GeQCoS Project Summary

The GeQCoS project is developing quantum processors with novel variants of superconducting qubits and coupling elements that could enable faster implementation of complex algorithms through reduced susceptibility to errors and a higher degree of interconnectivity. Novel parametric amplifiers and improved fabrication technologies will also increase the quality of quantum systems as well as improve their readout. These developed technologies will not only lead to new scientific insights, but also strengthen the entire quantum ecosystem in Germany and Europe through close links with companies.

Joint Meeting at KIT

The two projects are coordinated by the major quantum computing sites Jülich and Munich, but have many partners in common. They want to take advantage of the opportunity to exchange ideas at a meeting in Karlsruhe organised by their joint partner KIT. The focus here is on best practices in components, technical experience, new theoretical concepts, but also learning from each other in joint workshops. "The processor and demonstrator projects are different in their goals, but they live in a common ecosystem. Only if we remain in exchange throughout Germany we can wrest the ambitious goal of a scalable quantum computer from nature" says QSolid coordinator Frank Wilhelm-Mauch. GeQCoS coordinator Stefan Filipp says: "To overcome the technical challenges of building quantum computers, we need to join forces within Germany and also Europe. By holding joint meetings, we can make the most of the synergies of the two projects and also link them with the activities of the Munich Quantum Valley and the BMBF demonstrator project MUNIQC-SC."

QSolid Key Facts

  • Acronym: QSolid

  • Title: Quantum Computer in the Solid State

  • Duration: January 2022 - December 2026

  • Budget: € 76.3 m (of which 89.8 % is funded by the BMBF)

  • Coordination: Forschungszentrum Jülich GmbH, Prof.

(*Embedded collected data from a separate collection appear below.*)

-- ==== Sys2Proof/Certificates/Slice0/Obligations.lean ====
section
/-! DEFINITION. The statements for the provers. -/

open Sys2Proof Sys2Proof.Machine

/-- EVAL (R45, R50, R57), COPY and NOP (R45): a logic processor whose instruction word and function pair read clean.
EVAL indexes its pair with the operand values, OPA in the lowest place, and stages both outputs with their complements;
COPY stages the values of OPA and OPB; NOP stages nothing.  Nothing else differs. -/
def Obligations.LogicProcessorStagesItsOutputs : Prop :=
  ∀ (s : State) (d : Fin 4) (p : Fin 64) (n : Fin 32) (j : Fin 64) (v0 v1 v2 v3 : Bool),
    let t := stepOf s s.dies[d].sigma
    let w := lpWord s d p n t j
    let base := (p.val * 32 + n.val) * 2048 + t % 16 * 128 + 2 * j.val
    let mark := { Stage.empty with done := [lpKey p n j] }
    let pair := funcPair s d p (bitsOf w 52 8)
    let index := 8 * b2n v3 + 4 * b2n v2 + 2 * b2n v1 + b2n v0
    UnitReady s d p (lpKey p n j) → eccOf s.dies[d] 0 p ((n * 1024 + t) * 64 + j) = .clean →
    (bitsOf w 60 4 = 1 → eccOf s.dies[d] 2 p (bitsOf w 52 8) = .clean → pair.2 = true →
      readOpnd s d p n (bitsOf w 39 13) = .val v0 false .clean → readOpnd s d p n (bitsOf w 26 13) = .val v1 false .clean →
      readOpnd s d p n (bitsOf w 13 13) = .val v2 false .clean → readOpnd s d p n (bitsOf w 0 13) = .val v3 false .clean →
      Answers (.eval d p n j 0) s (fun u => Staged s u d { mark with window :=
        [(base, ⟨pair.1.testBit index, !pair.1.testBit index⟩),
         (base + 1, ⟨pair.1.testBit (16 + index), !pair.1.testBit (16 + index)⟩)] })) ∧
    (bitsOf w 60 4 = 2 →
      readOpnd s d p n (bitsOf w 39 13) = .val v0 false .clean → readOpnd s d p n (bitsOf w 26 13) = .val v1 false .clean →
      Answers (.copy d p n j 0) s (fun u => Staged s u d { mark with window := [(base, ⟨v0, !v0⟩), (base + 1, ⟨v1, !v1⟩)] })) ∧
    (bitsOf w 60 4 = 0 → Answers (.nop d p n j) s (fun u => Staged s u d mark))

/-- SEND, RECV and LATCH (R86, R88, R90, R92): the fields of a port-sequencer word that reads clean and meets no condition
of R111.  SEND drives its operand's value onto its lane; RECV puts the value that its lane delivers into its slot unless an
enabled RECV of a higher number names the same slot, and takes the entry of a channel buffer; LATCH records the value of
its operand as the pending value of its register bit.  Nothing else differs. -/
def Obligations.PortSequencerFieldsStage : Prop :=
  ∀ (s : State) (d : Fin 4) (p : Fin 64) (n : Fin 32) (k : Fin 4) (v : Bool),
    let t := stepOf s s.dies[d].sigma
    let w := psWord s d p n t
    let f := recvField s d w k
    let mark := fun (i : Nat) => { Stage.empty with done := [psKey p n i] }
    let beaten := decide (∃ h : Fin 4, k < h ∧ (recvField s d w h).en = true ∧ (recvField s d w h).slot = f.slot)
    let put := if beaten then [] else [((p.val * 32 + n.val) * 1024 + f.slot, v)]
    eccOf s.dies[d] 1 p ((n * 1024 + t) * 2) = .clean → eccOf s.dies[d] 1 p ((n * 1024 + t) * 2 + 1) = .clean →
    psCheck s d p n = (none, []) →
    (UnitReady s d p (psKey p n k) → (sendField w k).1 = true → readOpnd s d p n (sendField w k).2 = .val v false .clean →
      Answers (.send d p n k none) s (fun u =>
        Staged s u d { mark k with lanes := [((p.val * 32 + n.val) * 4 + k.val, v)] })) ∧
    (UnitReady s d p (psKey p n (4 + k)) → f.en = true → f.lane < 0x2000 →
      s.dies[d].lanes.get none ((t - 4) * 8192 + f.lane) = some v →
      Answers (.recv d p n k) s (fun u => Staged s u d { mark (4 + k) with slots := put })) ∧
    (UnitReady s d p (psKey p n (4 + k)) → f.en = true → 0x2000 ≤ f.lane → ∀ e : ChanEntry,
      chanFind s.dies[d] (f.lane - 0x2000) = .entry e → e.val = v →
      Answers (.recv d p n k) s (fun u =>
        Staged s u d { mark (4 + k) with slots := put, taken := [f.lane - 0x2000] })) ∧
    (UnitReady s d p (psKey p n 8) → (latchField w).1 = true → readOpnd s d p n (latchField w).2.1 = .val v false .clean →
      Answers (.latch d p n) s (fun u =>
        Staged s u d { mark 8 with latches := [((p.val * 32 + n.val) * 2048 + (latchField w).2.2, v)] }))

/-- The memory-port operations (R182, R183, R186, R188, R190): a port that is enabled and whose words read clean.  A gather
copies COUNT + 1 operand bits, from SRC on, into the address register (40 bits) or the data register (512 bits) and loses
the bits past its end; READ and WRITE name the granule that the address register selects in the port's target, which must
lie in the target; a NOP does nothing.  Nothing lands before the step does. -/
def Obligations.MemoryPortStagesItsOperation : Prop :=
  ∀ (s : State) (d : Fin 4) (p : Fin 64) (m : Fin 16) (vs : List Bool),
    let x := s.dies[d]
    let t := stepOf s x.sigma
    let w := schedWord s d p m t
    let pb := portBinding s d p m
    let mark := { Stage.empty with done := [portKey p m] }
    let a := x.portAddr.get 0 (p * 16 + m)
    let g := granule (bitsOf w 11 9 + 1)
    UnitReady s d p (portKey p m) → pb.en = true → eccOf x 5 p (0x4000 + m) = .clean →
    eccOf x 5 p (m * 1024 + t) = .clean →
    (bitsOf w 29 3 = 1 → vs.length = bitsOf w 0 5 + 1 → bitsOf w 11 13 + vs.length ≤ 0x2000 →
      (∀ i (h : i < vs.length), readOpnd s d p (bitsOf w 24 5) (bitsOf w 11 13 + i) = .val vs[i] false .clean) →
      Answers (.gatherAddr d p m) s (fun u =>
        Staged s u d { mark with addrs := [(p.val * 16 + m.val, gatherInto 40 a (bitsOf w 5 6) vs)] })) ∧
    (bitsOf w 29 3 = 2 → vs.length = bitsOf w 2 5 + 1 → bitsOf w 11 13 + vs.length ≤ 0x2000 →
      (∀ i (h : i < vs.length), readOpnd s d p (bitsOf w 24 5) (bitsOf w 11 13 + i) = .val vs[i] false .clean) →
      Answers (.gatherData d p m) s (fun u => Staged s u d { mark with datas :=
        [(p.val * 16 + m.val, gatherInto 512 (x.portData.get 0 (p * 16 + m)) (32 * bitsOf w 7 4) vs)] })) ∧
    (bitsOf w 29 3 = 3 → a * g + g - 1 < targetBits s pb.target pb.window →
      Answers (.memoryPortRead d p m) s (fun u => Staged s u d { mark with reads :=
        [⟨0, d, p, m, pb.target, pb.window, a * g, bitsOf w 11 9 + 1, pb.cluster, bitsOf w 20 9, x.sigma, x.cycle, 0, none, false⟩] })) ∧
    (bitsOf w 29 3 = 4 → a * g + g - 1 < targetBits s pb.target pb.window →
      Answers (.memoryPortWrite d p m) s (fun u => Staged s u d { mark with writes :=
        [⟨d, p, m, pb.target, pb.window, a * g, bitsOf w 11 9 + 1,
          x.portData.get 0 (p * 16 + m) % 2 ^ (bitsOf w 11 9 + 1), x.sigma, x.cycle, false⟩] })) ∧
    (bitsOf w 29 3 = 0 ∨ 4 < bitsOf w 29 3 → Answers (.memoryPortNop d p m) s (fun u => Staged s u d mark))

Dr Frank Wilhelm-Mauch

  • Partners: Forschungszentrum Jülich, Qruise, Fraunhofer IZM und IPMS, Karlsruhe Institute for Technology, Leibniz IPHT, ParityQC, HQS Quantum Simulations, Rosenberger, Ulm University, Physikalisch-Technische Bundesanstalt (PTB), Stuttgart Unversity, Free University of Berlin, IQM, Konstanz University, University of Cologne, Heinrich-Heine University Dusseldorf, supracon AG, ParTec, Racyics, AdMOS, LPKF Laser & Electronics AG, Atotech, Atos, Globalfoundries, CiS Forschungsinstitut für Mikrosensorik, Zurich Instruments

  • Website: www.q-solid.de

  • X (Formerly Twitter): twitter.com/QSolid_DE

  • LinkedIn: linkedin.com/showcase/qsolid

  • Contact:
    Forschungszentrum Jülich
    Tobias Schlößer
    Press Officer
    t.schloesser@fz-juelich.de
    www.fz-juelich.de/en

GeQCoS Key Facts

  • Acronym: GeQCoS

  • Title: German Quantum Computer based on Superconducting Qubits

  • Duration: February 2021 - January 2025

  • Budget: € 18 m (of which 93.9% is funded by the BMBF)

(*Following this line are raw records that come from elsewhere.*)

-- ==== Sys2Proof/Laws/KeepsHostOps.lean ====
section
/-! SUPPORT. What the operations of Machine/HostOps.lean keep. -/

namespace Sys2Proof.Machine

variable {r : State}

set_option linter.unusedTactic false
set_option linter.unreachableTactic false

theorem emit_keeps {s : State} (h : Keeps r s) (o : Out) : Keeps r (emit s o) :=
  ⟨h.pending, h.chip, h.outs.trans (List.prefix_append _ _), h.draws, h.fuses, h.stores⟩

theorem gatedRead_keeps {s : State} (a : Nat) {k : State → Nat × State} (h : Keeps r s) (h_k : ∀ t, Keeps r t → Keeps r (k t).2) :
    Keeps r (gatedRead s a k) := by
  unfold gatedRead
  repeat' first
    | with_reducible assumption
    | with_reducible rfl
    | intro _
    | extract_lets
    | (with_reducible first | apply h_k | apply emit_keeps | apply setB_keeps | apply Keeps.ite | apply Keeps.foldl)
    | split
    | fail_if_no_progress (with_reducible (apply Keeps.upd <;> try rfl))
    | dsimp +zetaDelta only

theorem setSession_keeps {s : State} (i : Nat) (e : Session) (h : Keeps r s) :
    Keeps r (setSession s i e) := by
  unfold setSession
  repeat' first
    | with_reducible assumption
    | with_reducible rfl
    | intro _
    | (with_reducible first | apply Keeps.ite | apply Keeps.foldl)
    | split
    | fail_if_no_progress (with_reducible (apply Keeps.upd <;> try rfl))

theorem bumpLive_keeps {s : State} (i : Nat) (gen : Nat) (g : Nat → Nat) (h : Keeps r s) :
    Keeps r (bumpLive s i gen g) := by
  unfold bumpLive
  repeat' first
    | with_reducible assumption
    | with_reducible rfl
    | intro _
    | (with_reducible first | apply Keeps.ite | apply Keeps.foldl)
    | split
    | fail_if_no_progress (with_reducible (apply Keeps.upd <;> try rfl))

theorem bumpStarted_keeps {s : State} (i : Nat) (gen : Nat) (g : Nat → Nat) (h : Keeps r s) :
    Keeps r (bumpStarted s i gen g) := by
  unfold bumpStarted
  repeat' first
    | with_reducible assumption
    | with_reducible rfl
    | intro _
    | (with_reducible first | apply Keeps.ite | apply Keeps.foldl)
    | split
    | fail_if_no_progress (with_reducible (apply Keeps.upd <;> try rfl))

theorem signal_keeps {s : State} (v : Nat) (h : Keeps r s) :
    Keeps r (signal s v) := by
  unfold signal
  repeat' first
    | with_reducible assumption
    | with_reducible rfl
    | intro _
    | (with_reducible first | apply emit_keeps | apply Keeps.ite | apply Keeps.foldl)
    | split
    | fail_if_no_progress (with_reducible (apply Keeps.upd <;> try rfl))

theorem signalSession_keeps {s : State} (i : Nat) (h : Keeps r s) :
    Keeps r (signalSession s i) := by
  unfold signalSession
  repeat' first
    | with_reducible assumption
    | with_reducible rfl
    | intro _
    | (with_reducible first | apply setSession_keeps | apply signal_keeps | apply Keeps.ite | apply Keeps.foldl)
    | split
    | fail_if_no_progress (with_reducible (apply Keeps.upd <;> try rfl))

theorem postCompletion_keeps {s : State} (i : Nat) (irq : Bool) (tag : Nat) (status : Nat) (result : Nat) (h : Keeps r s) :
    Keeps r (postCompletion s i irq tag status result) := by
  unfold postCompletion
  repeat' first
    | with_reducible assumption
    | with_reducible rfl
    | intro _
    | (with_reducible first | apply emit_keeps | apply setSession_keeps | apply signalSession_keeps | apply Keeps.ite | apply Keeps.foldl)
    | split
    | fail_if_no_progress (with_reducible (apply Keeps.upd <;> try rfl))

theorem complete_keeps {s : State} (d : Desc) (status : Nat) (result : Nat) (h : Keeps r s) :
    Keeps r (complete s d status result) := by
  unfold complete
  repeat' first
    | with_reducible assumption
    | with_reducible rfl
    | intro _
    | (with_reducible first | apply bumpStarted_keeps | apply bumpLive_keeps | apply bumpF_keeps | apply setSession_keeps | apply postCompletion_keeps | apply Keeps.ite | apply Keeps.foldl)
    | split
    | fail_if_no_progress (with_reducible (apply Keeps.upd <;> try rfl))

theorem hostWrite_keeps {s : State} (ok : Bool) (a : Nat) (bs : List Byte) (h : Keeps r s) :
    Keeps r (hostWrite s ok a bs) := by
  unfold hostWrite
  repeat' first
    | with_reducible assumption
    | with_reducible rfl
    | intro _
    | (with_reducible first | apply emit_keeps | apply Keeps.ite | apply Keeps.foldl)
    | split
    | fail_if_no_progress (with_reducible (apply Keeps.upd <;> try rfl))

theorem completeAll_keeps {s : State} (rs : List DesignReq) (status : Nat) (result : Nat) (h : Keeps r s) :
    Keeps r (completeAll s rs status result) := by
  unfold completeAll
  repeat' first
    | with_reducible assumption
    | with_reducible rfl
    | intro _
    | (with_reducible first | apply complete_keeps | apply Keeps.ite | apply Keeps.foldl)
    | split
    | fail_if_no_progress (with_reducible (apply Keeps.upd <;> try rfl))

theorem completeDescs_keeps {s : State} (ds : List Desc) (status : Nat) (h : Keeps r s) :
    Keeps r (completeDescs s ds status) := by
  unfold completeDescs
  repeat' first
    | with_reducible assumption
    | with_reducible rfl
    | intro _
    | (with_reducible first | apply complete_keeps | apply Keeps.ite | apply Keeps.foldl)
    | split
    | fail_if_no_progress (with_reducible (apply Keeps.upd <;> try rfl))

theorem refuseGroup_keeps {s : State} (d : Desc) (status : Nat) (h : Keeps r s) :
    Keeps r (refuseGroup s d status) := by
  unfold refuseGroup
  repeat' first
    | with_reducible assumption
    | with_reducible rfl
    | intro _
    | (with_reducible first | apply completeAll_keeps | apply complete_keeps | apply setSession_keeps | apply Keeps.ite | apply Keeps.foldl)
    | split
    | fail_if_no_progress (with_reducible (apply Keeps.upd <;> try rfl))

theorem ungrouped_keeps (d : Desc) {k : State → State} {s : State} (h_k : ∀ t, Keeps r t → Keeps r (k t)) (h : Keeps r s) :
    Keeps r (ungrouped d k s) := by
  unfold ungrouped
  repeat' first
    | with_reducible assumption
    | with_reducible rfl
    | intro _
    | (with_reducible first | apply h_k | apply refuseGroup_keeps | apply Keeps.ite | apply Keeps.foldl)
    | split
    | fail_if_no_progress (with_reducible (apply Keeps.upd <;> try rfl))

theorem ungroupedRun_keeps (d : Desc) {k : State → State} {s : State} (h_k : ∀ t, Keeps r t → Keeps r (k t)) (h : Keeps r s) :
    Keeps r (ungroupedRun d k s) := by
  unfold ungroupedRun
  repeat' first
    | with_reducible assumption
    | with_reducible rfl
    | intro _
    | (with_reducible first | apply h_k | apply refuseGroup_keeps | apply Keeps.ite | apply Keeps.foldl)
    | split
    | fail_if_no_progress (with_reducible (apply Keeps.upd <;> try rfl))

theorem startFetched_keeps (d : Desc) (f : Fetched) {k : State → State} {s : State} (h_k : ∀ t, Keeps r t → Keeps r (k t)) (h : Keeps r s) :
    Keeps r (startFetched d f k s) := by
  unfold startFetched
  repeat' first
    | with_reducible assumption
    | with_reducible rfl
    | intro _
    | (with_reducible first | apply h_k | apply bumpF_keeps | apply bumpLive_keeps | apply bumpStarted_keeps | apply Keeps.ite | apply Keeps.foldl)
    | split
    | fail_if_no_progress (with_reducible (apply Keeps.upd <;> try rfl))

theorem startDesc_keeps (d : Desc) (i : Instr) {k : State → State} {s : State} (h_k : ∀ t, Keeps r t → Keeps r (k t)) (h : Keeps r s) :
    Keeps r (startDesc d i k s) := by
  unfold startDesc
  repeat' first
    | with_reducible assumption
    | with_reducible rfl
    | intro _
    | (with_reducible first | apply h_k | apply startFetched_keeps | apply Keeps.ite | apply Keeps.foldl)
    | split
    | fail_if_no_progress (with_reducible (apply Keeps.upd <;> try rfl))

theorem badOpcode_keeps (d : Desc) {s : State} (h : Keeps r s) :
    Keeps r (badOpcode d s) := by
  unfold badOpcode
  repeat' first
    | with_reducible assumption
    | with_reducible rfl
    | intro _
    | (with_reducible first | apply startFetched_keeps | apply ungrouped_keeps | apply complete_keeps | apply Keeps.ite | apply Keeps.foldl)
    | split
    | fail_if_no_progress (with_reducible (apply Keeps.upd <;> try rfl))

end Sys2Proof.Machine
end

  • Coordination: Walther-Meißner-Institut of the Bayerische Akademie der Wissenschaften, Prof. Dr Stefan Filipp

  • Partners: Walther-Meißner-Institut of the Bayerische Akademie der Wissenschaften, Fraunhofer-Institut für Angewandte Festkörperphysik, Infineon Technologies AG, Karlsruhe Institute for Technology IQMT und PHI, Friedrich-Alexander University of Erlangen Nuremberg, Forschungszentrum Jülich

  • Contact:
    Walther-Meißner-Institut of the Bayerische Akademie der Wissenschaften
    Stefan Filipp
    Overall Coordinator
    Stefan.Filipp@wmi.badw.de
    www.wmi.badw.de

    BMBF Framework Programme: “Quantum Technologies – From Basic Research to Market”

    The QSolid project is part of the framework programme entitled “Quantum technologies – from basic research to market”. Coordinated by the Federal Ministry of Education and Research (BMBF), the programme combines the goals of the German Federal Government in relation to the development of quantum technologies:

  1. Developing the quantum technology research landscape
  2. Creating research networks for new applications
  3. Establishing industrial competitiveness through lighthouse projects
  4. Ensuring security and technical sovereignty
  5. Shaping international collaboration
  6. Getting Germany’s population involved

The aim is to transfer quantum technology to industrial application. To accomplish this task, the Federal Government has provided the BMBF with over € 1 billion in funding. More information (in German): www.quantentechnologien.de/qt-in-deutschland/programm.html

Consolidating German Initiatives on Quantum Computers

As the nucleus of German activities in the field of quantum computing with superconducting qubits, the GeQCoS project represents the starting point for a concerted approach of the national initiatives. In addition to the close links to the demonstrator project QSolid, the participating partners also establish a strong link to Munich Quantum Valley, e.V., which is advancing the development of quantum computers based on several technologies with funding from the Free State of Bavaria amounting to € 300 million. In addition, a close connection to the MUNIQC-SC demonstrator project is ensured, which aims to build a scalable superconducting quantum computer with BMBF funding of € 44.2 million. The intensive exchange between the national research institutes will set the course for positioning Germany among the international leaders in the field of quantum technologies and quantum computing.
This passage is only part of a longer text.